These and other changes to the regional estimates will be introduced with the January 2014 issue. For further information, refer to the Information Paper: Regional Labour Force Statistics (ABS cat. no. 6262.0).
REBENCHMARKING LABOUR FORCE ESTIMATES TO THE 2011 CENSUS OF POPULATION AND HOUSING
Data from the Labour Force Survey (LFS) on persons employed, unemployed and not in the labour force are calculated so as to add to independent population benchmarks for age groups, sex and regions. For the labour force estimates, these population benchmarks are based on the Estimated Resident Population (ERP) which reflects Census data adjusted for under-enumeration, updated for births, deaths, interstate migration and net overseas migration. As labour force estimates cover the civilian population aged 15 years and over, the civilian population aged under 15 years and permanent defence personnel are deducted from ERP to create the labour force population benchmarks.
From the January 2014 issue of this publication labour force estimates will be compiled using population benchmarks based on results from the 2011 Census. Additionally, labour force estimates for the period July 1991 to December 2013 will be rebenchmarked to the revised population benchmarks. These revisions will be introduced concurrently with the introduction of the Australian Statistical Geography Standard.
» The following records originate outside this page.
-- ==== Sys2Proof/Machine/Frames.lean ====
section
/-! DEFINITION. Whole frames: zeroing, copying and dropping the cached copies of them (R239, R284, R312). -/

namespace Sys2Proof.Machine

def frameBytes : Nat := 65536

/-- Cached copies of `n` bytes from `a` are dropped without write-back (R239); an interval that wrote such a stash line
is ineligible (R323). -/
def dropCopies (s : State) (a n : Nat) : State :=
  let one (k : Nat) (b : Block) : Block :=
    if !b.replay && b.lines.any (snoopHit none a n k) then
      { b with
        lines := b.lines.filter fun l => !snoopHit none a n k l
        eligible := b.eligible && !(b.lines.any fun l => snoopHit none a n k l && b.slog.any fun e => e.1 == l.va) }
    else b
  { s with blocks := s.blocks.map fun e => (e.1, one e.1 e.2), caches := dropCached s.caches a n }

/-- The poisoned lines outside a frame. -/
def poisonOutside (l : List Nat) (f : Nat) : List Nat := l.filter fun a => a / frameBytes != f

/-- A frame of the second tier is written whole, under a key that exists (R312). -/
def keepTier (s : State) (f : Nat) : Option (List Nat) :=
  s.tierKept.map fun l => if isTier s (f * frameBytes) && !l.contains f then f :: l else l

/-- A frame of zeros, without poison (R239, R312). -/
def zeroFrame (s : State) (f : Nat) : State :=
  let t := dropCopies (noteRings s (f * frameBytes) frameBytes) (f * frameBytes) frameBytes
  { t with
    mem := Memory.zeroRange t.mem (f * frameBytes) frameBytes, poison := poisonOutside t.poison f, tierKept := keepTier t f }

/-- A frame takes the bytes of another; a poisoned source line makes the matching line poisoned (R239, R312). -/
def copyFrame (s : State) (dst src : Nat) : State :=
  let t := dropCopies (snoop (noteRings s (dst * frameBytes) frameBytes) none (src * frameBytes) frameBytes false)
    (dst * frameBytes) frameBytes
  let bad := (List.range 512).filter fun i => isPoison t (src * frameBytes + 128 * i)
  { t with
    mem := Memory.copyRange t.mem (dst * frameBytes) (src * frameBytes) frameBytes
    poison := (bad.map fun i => dst * frameBytes + 128 * i) ++ poisonOutside t.poison dst
    tierKept := keepTier t dst }

/-- Dirty lines of a frame are written back and every copy is dropped (R239). -/
def flushFrame (s : State) (f : Nat) : State :=
  let t := snoop s none (f * frameBytes) frameBytes true
  { t with caches := dropCached t.caches (f * frameBytes) frameBytes }

/-- No line of the frame is leased or locked (R196, R199). -/
def frameFree (s : State) (f : Nat) : Bool :=
  !(s.locks.any fun l => l.1 / frameBytes == f) && !(s.warps.any fun e => match e.2.lease with
    | some l => l.1 / frameBytes == f
    | none => false)

end Sys2Proof.Machine
end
UPCOMING CHANGE IN COLLECTION PROCEDURES FOR THE LABOUR FORCE SURVEY
The LFS receives a high level of cooperation from individuals in selected dwellings, with the response rate typically ranging from 95 to 97% each month. However, in recent years it has become increasingly difficult to contact persons selected in the Survey due to changes in lifestyles. This has led to significant increases in costs which are not sustainable. In response, the ABS is refining procedures for the collection of labour force data. As a result, from 2014 the LFS response rate is expected to range from 93 to 95% each month. Analysis undertaken by the ABS has shown that this will not have a significant impact on the quality of labour force estimates at the Australia, State and regional levels. Response rates for the ABS's LFS will remain higher than those for similar surveys conducted by national statistical offices in comparable countries.
This is part of a broader program of ABS work to enhance the cost-effectiveness of its response follow-up strategies while maintaining the high quality of its statistics. The ABS remains committed to producing high quality labour force estimates and will continue to monitor the estimates to determine if there is any impact from the changed procedures.
500TH LABOUR FORCE SURVEY
This issue presents the results of the 500th LFS. 70 quarterly surveys were conducted between November 1960 and February 1978 followed by 430 monthly surveys between March 1978 and December 2013.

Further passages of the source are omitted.